Living With Osteoarthritis
Living with osteoarthritis is like juggling the aspects of your life with the extra weight of chronic pain and fatigue affecting each one.
Your family, job, friends, significant other, health, and stress management strategies: each one demands your attention, and when one becomes shaky it’s easy for the others to follow suit.
What I find overarching in every aspect of living with osteoarthritis is the importance of communication. You will need to learn how to listen to your body and communicate your needs to others around you.
I often need to remember that communication is not just about expressing yourself.
How It Can Affect Our Lives
The pain associated with arthritis can be hard to accept because of some of the lifestyle changes that must be made to accommodate living with osteoarthritis.

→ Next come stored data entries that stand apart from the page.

-- ==== Sys2Proof/Certificates/Slice0/Obligations.lean ====
section
/-! DEFINITION. The claims about the model. Each says what an instruction or the machine does and, where something changes, what stays as it
was; `Issues` is the premise that the instruction issues and meets no trap of R41. -/

open Sys2Proof Sys2Proof.Machine

namespace Sys2Proof.Claims

/-! ## Scalar unit (R73 to R78) -/

/-- SMULH, SMIN, SMAX and SSET read their operands as signed numbers unless TY is 3 (R73). -/
def signedOf (o : Opn) : Bool := decide (typeOf o 2 ≠ 3)

def less (sg : Bool) (a b : W64) : Bool := if sg then decide (a.toInt < b.toInt) else decide (a.toNat < b.toNat)

/-- The condition of SSET by FN (R75). -/
def setCond (fn : Nat) (sg : Bool) (a b : W64) : Bool :=
  match fn with
  | 0 => decide (a = b)
  | 1 => decide (a ≠ b)
  | 2 => less sg a b
  | 3 => less sg a b || decide (a = b)
  | 4 => less sg b a
  | _ => less sg b a || decide (a = b)

/-- What R74 writes to s[D], from s[A] and operand B. -/
def scalarResults : List ((Opn → Instr) × (Opn → W64 → W64 → W64)) :=
  [(.sadd, fun _ a b => .ofInt 64 (a.toInt + b.toInt)),
   (.ssub, fun _ a b => .ofInt 64 (a.toInt - b.toInt)),
   (.smul, fun _ a b => .ofNat 64 (a.toNat * b.toNat)),
   (.smulh, fun o a b => if signedOf o then .ofInt 64 (a.toInt * b.toInt / 2 ^ 64) else .ofNat 64 (a.toNat * b.toNat / 2 ^ 64)),
   (.sand, fun _ a b => a &&& b),
   (.sor, fun _ a b => a ||| b),
   (.sxor, fun _ a b => a ^^^ b),
   (.sshl, fun _ a n => .ofNat 64 (a.toNat * 2 ^ n.toNat)),
   (.sshr, fun _ a n => .ofNat 64 (a.toNat / 2 ^ n.toNat)),
   (.ssar, fun _ a n => .ofInt 64 (a.toInt / 2 ^ n.toNat)),
   (.smin, fun o a b => if less (signedOf o) b a then b else a),
   (.smax, fun o a b => if less (signedOf o) a b then b else a),
   (.sset, fun o a b => if setCond o.fn.toNat (signedOf o) a b then 1 else 0)]

/-! ## Vector unit (R101 to R130) -/

/-- Vector instructions of one element operation: constructor, encodings, and what the operation makes of the operands' encodings. -/
def vectorOps : List ((Opn → Instr) × VRule × ElemOp) :=
  [(.vadd, vruleAdd, elAdd), (.vsub, vruleSub, elSub), (.vmul, vruleMul, elMul), (.vmulh, vruleMulh, elMulh), (.vmad, vruleMad, elMad),
   (.vand, vruleAnd, elAnd), (.vor, vruleOr, elOr), (.vxor, vruleXor, elXor), (.vshl, vruleShl, elShl), (.vshr, vruleShr, elShr),
   (.vsar, vruleSar, elSar), (.vmin, vruleMin, elMin), (.vmax, vruleMax, elMax), (.vabs, vruleAbs, elAbs), (.vmov, vruleMov, elMov),
   (.vpopc, vrulePopc, elPopc), (.vclz, vruleClz, elClz), (.vbrev, vruleBrev, elBrev), (.vbfe, vruleBfe, elBfe), (.vbfi, vruleBfi, elBfi),
   (.vmix3, vruleMix3, elMix3), (.vcvt, vruleVcvt, elVcvt), (.vadds, vruleAdds, elAdds), (.vsubs, vruleSubs, elSubs),
   (.fadd, vruleFadd, elFadd), (.fsub, vruleFsub, elFsub), (.fmul, vruleFmul, elFmul), (.ffma, vruleFfma, elFfma),
   (.fmin, vruleFmin, elFmin), (.fmax, vruleFmax, elFmax), (.fclass, vruleFclass, elFclass), (.frint, vruleFrint, elFrint),
   (.fcvt, vruleFcvt, elFcvt), (.icvt, vruleIcvt, elIcvt), (.fcvti, vruleFcvti, elFcvti), (.fscale, vruleFscale, elFscale),
   (.fexpn, vruleFexpn, elFexpn), (.fexpf, vruleFexpf, elFexpf), (.flog2, vruleFlog2, elFlog2), (.frcp, vruleFrcp, elFrcp),
   (.frsq, vruleFrsq, elFrsq), (.fsqrt, vruleFsqrt, elFsqrt), (.fsin, vruleFsin, elFsin), (.fcos, vruleFcos, elFcos),
   (.ftanh, vruleFtanh, elFtanh), (.fsgn, vruleFsgn, elFsgn), (.fkey, vruleFkey, elFkey)]

/-- The result and the exceptions of lane l: the operation of its operands A, B and the fourth, unused ones being 0. -/
def laneResult (r : VRule) (f : ElemOp) (c : Ctx) (l : Nat) : Nat × Nat :=
  let e := r.env c.o c.b.regs.fpctl
  f e (if r.useA then c.elem (r.aTy e) c.o.a.toNat l else 0) (if r.usesB c.o then c.elemB (r.bTy e) l else 0)
    (if r.useC then c.elem e.ty (fourth c.o) l else 0)

/-- The type of the destination. -/
def destTy (r : VRule) (c : Ctx) : Nat := r.dTy (r.env c.o c.b.regs.fpctl)

/-- FPSTAT takes the exceptions of every lane that takes part (R65). -/
def flagged (x : Regs) (c : Ctx) (fl : Nat → Nat) : Regs := x.raiseFlags (orFlags ((laneList c.act).map fun l => (l, fl l)))

/-- No lane that takes part raises an exception that FPCTL enables (R65). -/
def NoTrap (c : Ctx) (fl : Nat → Nat) : Prop := ∀ l, c.act.getLsbD l = true → enabledOf c.b.regs.fpctl (fl l) = 0

/-- A value for the lanes that take part, zero for those that ZM clears (R30). -/
def orZero (c : Ctx) (f : Nat → Nat) (l : Nat) : Nat := if c.act.getLsbD l = true then f l else 0
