/-- GLD and GSC: the lanes' places, and what stops them. -/
def gld1 (n : Nat) : Instr := .gld { oG with len := 2, fn := .ofNat 8 n }
def gsc1 (n : Nat) : Instr := .gsc { oG with len := 2, fn := .ofNat 8 n, ty := if n = 1 then 4 else 0 }
def unmapped (d : List Byte) : List Byte := leBytes 8 0x50000 ++ d.drop 8
def wideD : List Byte := descOf 0 256 0 0x1B
theorem wit_Gathers : all [
    [gld1 0, gsc1 0].all fun i => meets i sM fun c => decide (c.tm.handle? 1 = none),
    meets (.hset { z with d := 1, a := 2 }) (grp 3 (after (.st oM) sHset)) fun c => (grp 3 (after (.st oM) sHset)).mach.mustWait c.key c.grp .dev 0x100400 64,
    meets (.ginv z) (grp 3 (after (.lda { oM with len := 2, la := 7 }) sM)) fun c => (grp 3 (after (.lda { oM with len := 2, la := 7 }) sM)).mach.ops.any fun x => decide (x.key = c.key) && x.acq && x.parts.any fun p => !p.done && c.grp.getLsbD p.lane,
    meets (gld1 2) (bound dense) fun c => decide (c.tm.handle? 1 = some dense ∧ hFmt dense = 0),
    meets (gsc1 2) (bound dense) fun c => decide (c.tm.handle? 1 = some dense) && !gscFits c.o dense,
    meets (gld1 0) (bound (unmapped dense)) fun c => ((c.gldLanes (unmapped dense) false (laneList c.act) (c.leaveResume (bound (unmapped dense)).mach)).2.1.any fun y => decide (y.cause ≠ 3)),
    meets (gsc1 0) (bound (unmapped dense)) fun c => ((c.gscCheck (unmapped dense) (laneList c.act) (c.leaveResume (bound (unmapped dense)).mach)).2.1.any fun y => decide (y.cause ≠ 3)),
    meets (.gsc { oG with len := 2, fn := 2 }) (sreg 6 (2 ^ 31) (bound packedD)) fun c => decide (hRows packedD * hCpr packedD ≤ fld (c.s 6) 31 0),
    meets (gld1 0) (crowd (bound dense)) fun c => (match c.gldLanes dense false (laneList c.act) (c.leaveResume (crowd (bound dense)).mach) with | (ps, [], m) => m.trackerFull c.core ps | _ => false),
    [(gld1 0, false), (gsc1 0, true)].all fun e => meets (match e.1 with | .gld o => .gld (off o) | .gsc o => .gsc (off o) | i => i) (bound dense) fun c => decide (c.act = 0)] := by decide +kernel

/-- In a handler with no tile saved; an engine queue of 32. -/
def sMxH : State := inB (fun b => { b with hand := some 0x10000 }) sMx
def aJob : MxJob := ⟨900, 0, 0, 1, none, .clear [], 0⟩
def sMxFull (s : State) : State := inC (fun k => { k with mx := List.replicate 32 aJob }) s
def unsaved (c : Ctx) : Bool := c.hand && (List.range c.tm.tiles.length).any fun k => !c.b.savedTiles.contains k
theorem wit_Matrix_each : all [
    [Instr.mxp z, .accmv (oV 0), .mxstat { z with len := 2, d := 4 }].all fun i => meets i (inR (fun r => r.sset true 4 0x10000) sMxH) unsaved,
    [.mxload { z with a := 2, mods := 8 }, .mxclrLatch { z with len := 2, fn := 1 }].all fun i => meets i sMxH unsaved,
    meets (.mxclr { z with a := 5 }) (inR (fun r => r.sset true 5 1) sMxH) unsaved,
    meets (.mxp z) (sMxFull sMx) fun c => !unsaved c && decide (32 ≤ ((sMxFull sMx).mach.core c.core).mx.length),
    meets (.mxp { z with len := 2, a := 4 }) (sreg 4 32 sMx) fun c => decide ((c.s 4).toNat % 64 ≠ 0),
    meets (.mxp { z with len := 2, a := 4 }) (sreg 4 0x10000 sMx) fun c => decide (c.tm.alloc < (c.s 4).toNat + 64),
    (let s := grp 3 (after (.st oM) (sreg 2 (.ofNat 64 winBase) sMx))
     meets (.mxp { z with len := 2, a := 4 }) s fun c => s.mach.mustWait c.key 1 .scratch (c.tm.phys c.core 0) 64),
    meets (.mxp z) sM fun c => !unsaved c && (match c.mxCheck false c.mxDefault with | .error _ => true | _ => false),
    meets (.mxp { z with mods := 0x80 }) (inB (fun b => { b with latch := none }) sMx) fun c => !decide (2 ≤ sMx.mach.latches (quadOfKey c.key)) && c.b.latch.isNone] := by decide +kernel

theorem wit_Layouts_each : all [
    [0, 1].all fun n => meets (.ldt { z with len := 2, fn := n, d := 8, a := 4, b := 6 }) (sreg 4 4 s0) fun c => decide (c.act ≠ 0 ∧ (c.s 4).toNat % (if n = 0 then 8 else 16) ≠ 0),
    meets (.ldt { z with len := 2, d := 8, a := 4, b := 6 }) (sreg 4 0xFFF8 (sreg 6 8 s0)) fun c => (laneList c.act).any fun l => (ldtPlaces c l).any fun x => decide (c.tm.alloc < x.1 + x.2),
    meets (.ldt { z with len := 2, d := 8, a := 4, b := 6 }) (crowd s0) fun c => (crowd s0).mach.trackerFull c.core ((laneList c.act).flatMap fun l => (ldtPlaces c l).map fun x =>
      let p : Piece := ⟨.scratch, c.tm.phys c.core x.1, x.2, none, 0⟩
      part l p (.ofNat 64 (winBase + x.1)) (.read (c.ownBytes l p))),
    meets (.ldt (off { z with len := 2, d := 8, a := 4, b := 6 })) s0 fun c => decide (c.act = 0),
    meets (.accmv (oV 0)) (sMxFull sAc) fun c => !unsaved c && decide (32 ≤ ((sMxFull sAc).mach.core c.core).mx.length),
    meets (.accmv (oV 0)) (inR (fun r => { r with fpctl := 0x1F00 }) sAc) fun c => !unsaved c && c.b.regs.trapsOn,
    meets (.accmv (oV 1)) (inR (fun r => r.setV 8 0 0x7F800001) sAc) fun c => !unsaved c && decide (c.act.getLsbD 0 = true ∧ fld (c.v 8 0) 30 23 = 255 ∧ fld (c.v 8 0) 22 0 ≠ 0) && !bitAt (c.v 8 0) 22,
    meets (.mxclr { z with a := 5 }) (sreg 5 (2 ^ 63) sAc) fun c => decide (2 ^ c.tm.tiles.length ≤ (c.s 5).toNat)] := by decide +kernel

/-- The queue's next instruction. -/
def mxHead (s : State) (P : MxJob → Bool) : Bool := match (s.mach.core 0).mx with
  | [x] => P x && !s.mach.mxWaits x && (s.mach.bundle? x.key).isSome
  | _ => false
def sChk (n : Nat) : State := after (.mxd { z with a := 4 }) (scr 0 8 (2 ^ 32 + 2 ^ 48) (inG (fun g => { g with chk := n }) sMx))
theorem wit_Engine_each : all [
    mxHead (inT (fun t => { t with leave := ⟨0, 0, false⟩ }) (after (.mxp z) sMx)) fun x => decide (x.g = 0) && !(inT (fun t => { t with leave := ⟨0, 0, false⟩ }) (after (.mxp z) sMx)).mach.leaveHeld x.team,
    [0, 2, 3].all fun n => mxHead (sChk n) fun x => (sChk n).mach.leaveHeld x.team && (match x.kind with | .mxd a => decide (a.chk = n ∧ ¬ x.g + 1 = 2 * a.ng) | _ => false) &&
      ((sChk n).mach.team? x.team).isSome,
    mxHead (inC (fun k => { k with mx := k.mx.map fun x => { x with g := 3 } }) (sChk 3)) fun x => (match x.kind with | .mxd a => decide (x.g + 1 = 2 * a.ng) | _ => false),
    (let s := after (.accmv (oV 0)) (inR (fun r => { r with fpctl := 0x1000 }) sAc)
     mxHead s fun x => x.out.isNone && match x.kind with
      | .accTrap ty rm d tile row col n ls _ _ _ => ((s.mach.core 0).accReads tile 0 ty rm d row col n ls).all fun r => decide (enabledOf (s.regs x.key).fpctl r.2.2 = 0)
      | _ => false)] := by decide +kernel

/-- The issuer's older store to the job block is outstanding; 64 jobs; four active ones. -/
def winBase' : W64 := .ofNat 64 winBase
def sBlk : State := grp 3 (after (.st oM) (sreg 2 winBase' sPair))
def manyJobs (n st : Nat) (s : State) : State := { s with mach := s.mach.modDie 0 fun d => { d with jobs := d.jobs ++ (List.range n).map fun k => { newJob (100 + k) 0 0 0 false false 0 (List.replicate 80 0) with st := st } } }
theorem wit_NeighbourJobs_held : all [
    meets (.npair oN) sBlk fun c => sBlk.mach.mustWait c.key c.grp .scratch (c.tm.phys c.core 0) 88,
    meets (.npair oN) (manyJobs 64 0 sPair) fun c => decide (64 ≤ ((manyJobs 64 0 sPair).mach.die c.die).jobs.length) && nbr (manyJobs 63 0 sPair) false false c,
    meets (.npair oN) (manyJobs 63 0 sPair) (nbr (manyJobs 63 0 sPair) false false),
    meets (.nstat { z with d := 5, a := 4 }) (sreg 4 64 sM) fun c => decide ((c.s 4).toNat % 128 ≠ 0),
    meets (.nstat { z with d := 5, a := 4 }) (sreg 4 0x10000 sM) fun c => decide (c.tm.alloc < (c.s 4).toNat + 128),
    (let s := grp 3 (after (.st oM) (sreg 2 (winBase' + 80) sM))
     meets (.nstat { z with d := 5, a := 4 }) s fun c => s.mach.mustWait c.key c.grp .scratch (c.tm.phys c.core 80) 8),
    [⟨2, 0, false⟩, ⟨0, 0, false⟩].all fun v => plainIssue (.nstatEng { z with len := 2, fn := 1, d := 5 }) (leaveSt v)] := by decide +kernel

/-- The active job's next access is `q`; its answer, or its error. -/
def work (s : State) (P : NbrJob → NReq → Bool) : Bool := isJob s fun j => idle s j && s.mach.bad.isEmpty && asksOf j (P j)
def answers (s : State) (j : NbrJob) (va : W64) (n : Nat) (w : Bool) (P : Except Nat (List Piece) → Bool) : Bool := P (jobCheck s j va n w).1
def notFound : Except Nat (List Piece) → Bool | .error e => decide (e = 3) | _ => false
def forbidden : Except Nat (List Piece) → Bool | .error e => decide (e ≠ 3) | _ => false
def onePlace : Except Nat (List Piece) → Bool | .ok [p] => decide (p.space = .dev) | _ => false
/-- The bin job of one particle in one box of 1 by 1 by 1 cells, at work; the page of the grid is absent, or may not be written. -/
def sBinA : State := sAct true (scr 40 8 (2 ^ 10 * 3 + 3 * 2 ^ 20 + 3) sBin)
def gridVa (va : Nat) (s : State) : State := s.but fun m => m.modJob 0 0 fun j => { j with job := j.job.take 8 ++ leBytes 8 va ++ j.job.drop 16 }
theorem wit_NeighbourJobs_accesses : all [
    isJob (manyJobs 4 1 (sJob false sPair)) fun j => decide (j.st = 0 ∧ 4 ≤ (((manyJobs 4 1 (sJob false sPair)).mach.die 0).jobs.filter fun y => decide (y.st ≠ 0)).length),
    work (sAct true sBin) fun j q => match q with | .keep va _ => answers (sAct true sBin) j va 1 true onePlace | _ => false,
    (let s := gridVa 0x50000 (mem 0 8 0x2001 (sAct true sBin)); work s fun j q => match q with | .keep va _ => answers s j va 1 true notFound | _ => false),
    (let s := mem 0x818 8 0x15 (sAct true sBin); work s fun j q => match q with | .keep va _ => answers s j va 1 true forbidden | _ => false),
    (let s := gridVa 0x50000 (mem 0 8 0x2001 (sAct false sPair)); work s fun j q => match q with | .read va n => answers s j va n false notFound | _ => false),
    (let s := gridVa 0x50000 (sAct false sPair); work s fun j q => match q with | .read va n => answers s j va n false forbidden | _ => false),
    (let s := (sAct false sPair).but fun m => m.modJob 0 0 fun j => { j with failVa := some 0x10400 }
     isJob s fun j => idle s j && j.failVa.isSome && asksOf j fun _ => true),
    (let s := sTurns 16 (sAct false (mem 0x100400 8 1 sPair))
     [⟨2, 0, false⟩, ⟨0, 0, false⟩].all fun v => let s := inT (fun t => { t with leave := v }) s
       work s fun j q => (match q with | .leave => true | _ => false) && (s.mach.team? j.team).isSome)] := by decide +kernel

/-- EVPOST finds the in-tray full, or room in it; the control core runs; the address is not one of an instruction. -/
theorem wit_InTray_each : all [
    (let s := grp 3 (after (.st oM) sM)
     [.evpost { z with d := 6, a := 4 }, .evpostStart { z with len := 2, fn := 1, d := 6, a := 4 }].all fun i => meets i s fun c => !noOps s c),
    meets (.evpost { z with d := 6, a := 4 }) (inC (fun k => { k with tray := List.replicate 256 ⟨1, 2, 3⟩ }) s0) fun c => noOps s0 c,
    meets (.evpost { z with d := 6, a := 4 }) (inC (fun k => { k with tray := List.replicate 255 ⟨1, 2, 3⟩ }) s0) fun c => noOps s0 c,
    [2, 2 ^ 63].all fun x => meets (.evpostStart { z with len := 2, fn := 1, d := 6, a := 4 }) (sreg 4 (.ofNat 64 x) s0) fun c => noOps s0 c && !(canonical (c.s 4) && decide ((c.s 4).toNat % 4 = 0)),
    meets (.evpostStart { z with len := 2, fn := 1, d := 6, a := 4 }) (sreg 4 0x10000 s0) fun c => noOps s0 c && !c.ctl && canonical (c.s 4)] := by decide +kernel

/-- TAPEF's reads return, the last of them after the others. -/
def sTape : State := after (.tapef (oQ 0)) sK2
def tapes (s : State) (n : Nat) (last : Bool) : Bool := match s.mach.performable 0 n with
  | some (x, p) => (match p.kind with | .read _ => true | _ => false) && (match x.dest with | .tape _ => true | _ => false) && !x.counted &&
      !s.mach.damaged p.space p.addr p.size && (x.parts.all fun q => decide (q.lane = 0)) && (s.mach.bundle? x.key).isSome && dieScope s x &&
      (((x.parts.zipIdx.filter fun y => decide (y.2 ≠ n)).all fun y => y.1.done) == last)
  | none => false
theorem wit_Tapes_each : all [
    tapes sTape 0 false, tapes ((List.range 3).foldl (fun s k => after (.loadDataReturn 0 k false false) s) sTape) 3 true,
    meets (.tapef (oQ 0)) (crowd sK2) fun c => (crowd sK2).mach.trackerFull c.core ((List.range 4).map fun k => part 0 ⟨.dev, 0x100400 + 8 * k, 8, none, 0⟩ 0 (.read [])),
    [0, 1 + 2 ^ 47, 1, 2, 1 + 2 ^ 47 + 96 * 2 ^ 48].all fun n => performs (sDec n) 0 0 fun x p => (match p.kind with | .dec _ => true | _ => false) &&
      dieScope (sDec n) x && decide (p.size = 8) && !(sDec n).mach.damaged p.space p.addr 8] := by decide +kernel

One of the most difficult adjustments is to the fact of the matter is people with osteoarthritis are not going to be able to be as active as they once were.
The pain associated with arthritis can also negatively affect one in other ways besides physically. It can have a tremendous impact on the mental health and social life of an individual.
Research has shown that the pain and psychological effects of arthritis can combine into a perpetual cycle, making it even harder to live with the condition.
Mood and anxiety disorders occur with greater frequency among persons with arthritis than those without arthritis across diverse countries.
Why Communication and Osteoarthritis Go Hand-In-Hand
Learning how to manage osteoarthritis with your family can be complicated because family relationships are, in fact, often complicated. Your family sees you at your best and your worst, and it’s easy to lose your temper with them when you’re frustrated.
The trick is trying not to take it out on anyone, and making amends when you do. Staying on top of your stress management strategies will help keep your emotions in a healthy place, and communicating with your family about how they can help also includes telling them what you don’t find helpful.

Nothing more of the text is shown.